The order that we are about to debate is significant. It concerns a derogation that the United Kingdom proposes to make from Article 5 of the European Convention on Human Rights. That article affects the right to liberty and security. It is not a step to be taken lightly, and I want to make clear at the outset that the Government have given very careful consideration to the matter before embarking down this road.

I shall cover three issues: first, the technicalities of the order; secondly, the domestic powers that we propose to take which require the order to be made; and, thirdly, the conditions that must be satisfied for a member state to derogate from an article of the European convention. I shall set out why we believe that those conditions have been met.

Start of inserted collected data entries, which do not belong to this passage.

/-- What an atomic does to its line (R61): it replaces the 4 or 8 bytes of its operand and no other byte; AT_ADD wraps, AT_MIN and
AT_MAX compare as OPARG says, AT_CAS stores its swap value where the compare value is there; and the old value is what is answered. -/
def Obligations.AtomicsTouchTheirOperand : Prop :=
  ∀ (m : Msg) (line : List Byte), isAtomic m.op.toNat = true → line.length = 128 →
    let w := if bitAt m.oparg.toNat 0 then 8 else 4
    let off := m.addr.toNat % 128
    let old := leAt line off w
    let a := leAt m.data 0 w
    let new := leAt (updatedLine m line).1 off w
    off % w = 0 →
      (updatedLine m line).1.length = 128 ∧ (updatedLine m line).2 = leBytes 8 old ∧
      (∀ k : Nat, k < off ∨ off + w ≤ k → (updatedLine m line).1.getD k 0 = line.getD k 0) ∧
      (m.op = 0x08 → new = (old + a) % 2 ^ (8 * w)) ∧
      (m.op = 0x09 → bitAt m.oparg.toNat 1 = false → new = min old a) ∧
      (m.op = 0x0A → bitAt m.oparg.toNat 1 = false → new = max old a) ∧
      (m.op = 0x09 → bitAt m.oparg.toNat 1 = true → signed (8 * w) new = min (signed (8 * w) old) (signed (8 * w) a)) ∧
      (m.op = 0x0A → bitAt m.oparg.toNat 1 = true → signed (8 * w) new = max (signed (8 * w) old) (signed (8 * w) a)) ∧
      (m.op = 0x0B → new = if old = a then leAt m.data 8 w else old)

/-- Integer reductions (R168): INT8 and INT32 inputs are widened to INT32; SUM saturates at both ends and sets SAT; MIN and MAX compare
as signed values; BAND, BOR and BXOR act on the patterns; an INT8 output saturates at -128 and 127 and sets SAT when it does; and
apart from saturation the results are exact. -/
def Obligations.IntegerReductionsAreExact : Prop :=
  (∀ (n i : Nat) (data : List Byte),
    signed 32 (chunkElement 8 n data i).1 = signed 8 (leAt data i 1) ∧ (chunkElement 9 n data i).1 = leAt data (4 * i) 4) ∧
  (∀ (fmt x y : Nat), fmt = 8 ∨ fmt = 9 → x < 2 ^ 32 → y < 2 ^ 32 →
    let a := signed 32 x
    let b := signed 32 y
    let r (op : Nat) : Nat × Bool := combineElement fmt op (x, false) (y, false)
    signed 32 (r 0).1 = max (-(2 ^ 31)) (min (2 ^ 31 - 1) (a + b)) ∧
    ((r 0).2 = true ↔ a + b < -(2 ^ 31) ∨ 2 ^ 31 - 1 < a + b) ∧
    signed 32 (r 1).1 = min a b ∧ signed 32 (r 2).1 = max a b ∧ (r 1).2 = false ∧ (r 2).2 = false ∧
    r 4 = (x &&& y, false) ∧ r 5 = (x ||| y, false) ∧ r 6 = (x ^^^ y, false)) ∧
  (∀ x : Nat, x < 2 ^ 32 →
    signed 8 (leAt (encodeChunk 8 [x]).1 0 1) = max (-128) (min 127 (signed 32 x)) ∧
    ((encodeChunk 8 [x]).2 = true ↔ signed 32 x < -128 ∨ 127 < signed 32 x) ∧
    encodeChunk 9 [x] = (leBytes 4 x, false))

/-- What a counter of each class holds after counting (R505): WRAP64 wraps, SAT32 and a bin of HIST16 stick at their limit and set OVF.
Which counter belongs to which class is the model's choice (log entry 8). -/
def Obligations.CountersStopAtTheirLimits : Prop :=
  ∀ (id n : Nat) (c : Counter),
    (ctrIsWrap id = true → c.value < 2 ^ 64 → bumpCounter id n c = { c with value := (c.value + n) % 2 ^ 64 }) ∧
    (ctrIsWrap id = false → ctrIsSat id = true → c.value ≤ 0xFFFFFFFF →
      (bumpCounter id n c).value = min 0xFFFFFFFF (c.value + n) ∧
      ((bumpCounter id n c).ovf = true ↔ c.ovf = true ∨ 0xFFFFFFFF ≤ c.value + n)) ∧
    (ctrIsWrap id = false → ctrIsSat id = false → c.value ≤ 0xFFFF →
      (bumpCounter id n c).value = min 0xFFFF (c.value + n) ∧
      ((bumpCounter id n c).ovf = true ↔ c.ovf = true ∨ 0xFFFF ≤ c.value + n))

/-- A command written while its view's BUSY reads 1, or to a block that is not in service, is ignored and recorded (R527, R533), for a
sequence of every kind. -/
def Obligations.BusyCommandsAreIgnored : Prop :=
  ∀ (s : State) (view : Nat) (cmd : Word64), view < 4 → viewOpen view s.part = true →
    let p := s.part
    let hindered (q : SeqName) : Prop := blockReady (seqBlock q) p = false ∨ (seqOf q p).busy.getD view false = true
    let ignored (q : SeqName) (code : Nat) : Host.Outcome State Fault Refusal :=
      .next (settled s (note (seqBlock q) 1 none .commandWhileBusy [view, code] p))
    (hindered .ext → exec (.revoke view cmd) s = ignored .ext (setField cmd.toNat 23 20 1)) ∧
    (hindered .region → exec (.acquireRegion view cmd) s = ignored .region (withOp 3 1 cmd)) ∧
    (hindered .tbl → exec (.tblRead view cmd) s = ignored .tbl (withOp 1 1 cmd)) ∧
    (hindered .cat → exec (.setRegion view cmd) s = ignored .cat (withOp 3 1 cmd)) ∧
    (hindered .clv → exec (.openContext view cmd) s = ignored .clv (withOp 3 1 cmd)) ∧
    (hindered .str → exec (.streamLoad view cmd) s = ignored .str (withOp 3 1 cmd)) ∧
    (hindered .slot → exec (.foldTableLoad view cmd) s = ignored .slot (withOp 1 1 cmd)) ∧
    (hindered .job → exec (.jobStart view cmd) s = ignored .job (withOp 3 1 cmd)) ∧
    (hindered .chu → exec (.submitCommand view cmd) s = ignored .chu (withOp 3 1 cmd)) ∧
    (hindered .flt → exec (.demote view cmd) s = ignored .flt (withOp 3 1 cmd)) ∧
    (hindered .gal → exec (.disableGallery view cmd) s = ignored .gal (withOp 3 1 cmd)) ∧
    (hindered .flr → exec (.holdExtent view cmd) s = ignored .flr (withOp 3 2 cmd))

/-! ### Commands of the pool registers -/

/-- REVOKE, MOVE_OUT, FORCE_RECALL and FREE (R31, R34, R38, R39) act on an extent whose state allows them. REVOKE: the epoch rises,
the extent is REVOKING, requests that wait at the home are turned away, and the command goes on until REVOKE_COMPLETE. MOVE_OUT: the
copy is accepted. FORCE_RECALL of a RECALLING extent: it is LOST. FREE: the extent is FREE, its object 0. -/
def Obligations.ExtentCommandsAct : Prop :=
  ∀ (s : State) (view : Nat) (cmd : Word64), canCommand .ext view s.part →
    let t := took .ext view s.part
    let e := field cmd.toNat 17 0
    let dest := field cmd.toNat 49 32
    noSuchExtent e t = false →
    ((extentAt e t).state = .live →
      exec (.revoke view cmd) s = .next (settled s
        (onPool (fun p =>
          { p with
            revokes := p.revokes ++ [{ ext := e, view := view }]
            extSeq := seqReport view (p.extSeq.result.getD view 0) (((extentAt e t).epoch + 1).toNat * 2 ^ 16) p.extSeq })
          (dropWaiting e stRevoked (chuRevoked e
            (onFlash (fun b => { b with moves := b.moves.map fun m => if m.src = e then { m with revoking := true } else m })
              (changeExtent e (fun x => { x with epoch := x.epoch + 1, state := .revoking }) t))))))) ∧
    (∀ (i : Nat) (l : Loan), noSuchExtent dest t = false → (extentAt e t).state = .recalling → loanOf e t = some (i, l) →
      l.state = .recalling → (t.pool.copies.any fun c => c.src = e) = false → isDramHome dest t = true →
      (extentAt dest t).state = .free → inUse dest t = false →
      exec (.moveOut view cmd) s = .next (settled s
        (extEnd view 0 e (startCopies (onPool (fun p =>
          { p with copies := p.copies ++ [{ src := e, dest := dest, lender := l.lender, running := false, stalled := false }] }) t))))) ∧
    (∀ (i : Nat) (l : Loan), inLoanWindow e = true → loanOf e t = some (i, l) → l.state = .recalling →
      (extentAt e t).state = .recalling →
      exec (.forceRecall view cmd) s = .next (settled s (extEnd view 0 e (loanEnds i (startCopies (loseExtent e t)))))) ∧
    ((extentAt e t).state = .live ∨ (extentAt e t).state = .lost →
      ((extentAt e t).cls = .catalogue → dirHeld e t = false) → extBusy e t = false → inFlashWindow e = false →
      exec (.freeExtent view cmd) s = .next (settled s
        (extEnd view 0 e (checkLoanOf e (unbindExtent e (changeExtent e (fun x => { x with state := .free, object := 0 }) t))))))

/-- TBL_READ fills the view's table data from the entry and TBL_WRITE writes the entry from it (R535, R536): here for an object
entry, whose eight words are the entry (R27), and for a route of up to sixteen ports (R24, R537), after which what is unacked on a
path that the route lost is sent again (R68). -/
def Obligations.TableWindowReadsAndWrites : Prop :=
  ∀ (s : State) (view : Nat) (cmd : Word64), canCommand .tbl view s.part →
    let t := took .tbl view s.part
    let tab := field cmd.toNat 5 2
    let i := field cmd.toNat 25 6
    let words := (t.pool.tblData.getD view []).map (·.toNat)
    tab ≤ 5 → i < tableSize tab t →
    exec (.tblRead view cmd) s = .next (settled s
      (tblEnd view 0 (onPool (fun p =>
        { p with tblData := lset p.tblData view ((List.range 8).map fun k =>
                   BitVec.ofNat 64 ((tableWords tab i t).getD k (words.getD k 0))) }) t))) ∧
    (tab = 1 → isTray t = true →
      exec (.tblWrite view cmd) s = .next (settled s
        (tblEnd view 0 (onPool (fun p =>
          { p with objects :=
                     if objectOfWords words = ObjectEntry.blank then tdel p.objects i else tset p.objects i (objectOfWords words) }) t)))) ∧
    (tab = 3 → routeOk false words = true →
      exec (.tblWrite view cmd) s = .next (settled s
        (tblEnd view 0 (resendRerouted t.pool.routeParts
          (onPool (fun p => { p with routeParts := tset p.routeParts i (routeOfWords words) }) t)))))

/-- The region register's object of a view, and the fields of POL_REGION_CMD (R106), as the statements below name them: ACQUIRE of a
region that has no owner entry enters it OWNED by the agent named, RELEASE by its owner removes the entry, and ORPHAN leaves it
ORPHANED (R82, R85). Each goes on until REGION_DRAIN_END. -/
def Obligations.OwnershipCommandsAct : Prop :=
  ∀ (s : State) (view : Nat) (cmd : Word64), canCommand .region view s.part →
    let t := took .region view s.part
    let object := t.regions.obj.getD view 0
    let part := field cmd.toNat 19 8
    let port := field cmd.toNat 28 20
    let waits (p : Part) : Part :=
      onRegions (fun r => { r with seq := seqReport view 0 0 r.seq, wait := some (.drain view object (regionReqs object p)) }) p
    regionRefusal object .owned t = 0 →
    (ownerOf object t = none → t.regions.owners.length < 16384 →
      exec (.acquireRegion view cmd) s = .next (settled s
        (waits (onRegions (fun r =>
          { r with owners := r.owners ++ [{ object := object, part := part, port := port, owned := true, lastFence := none }] }) t)))) ∧
    (∀ o : OwnerEntry, ownerOf object t = some o → o.owned = true →
      (o.part = part → o.port = port →
        exec (.releaseRegion view cmd) s = .next (settled s
          (waits (chuReleased object
            (onRegions (fun r => { r with owners := r.owners.filter fun q => q.object ≠ object }) t))))) ∧
      exec (.orphanRegion view cmd) s = .next (settled s
        (waits (chuReleased object (onRegions (fun r =>
          { r with owners := r.owners.map fun q => if q.object = object then { q with owned := false } else q }) t)))))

The order was made on 11th November. It was laid before Parliament on 12th November and came into force on 13th November. The power to make such an order comes from Section 14 of the Human Rights Act 1998. Section 1(1) of the 1998 Act sets out the articles of the convention which constitute the convention rights for the purposes of that Act. Section 1(2) provides that those articles are to have effect subject to any designated derogation. Section 14(1) of the Act provides that a designated derogation includes any derogation by the UK from an article of the convention which is designated in an order made by the Secretary of State. The order that we are debating is such an order.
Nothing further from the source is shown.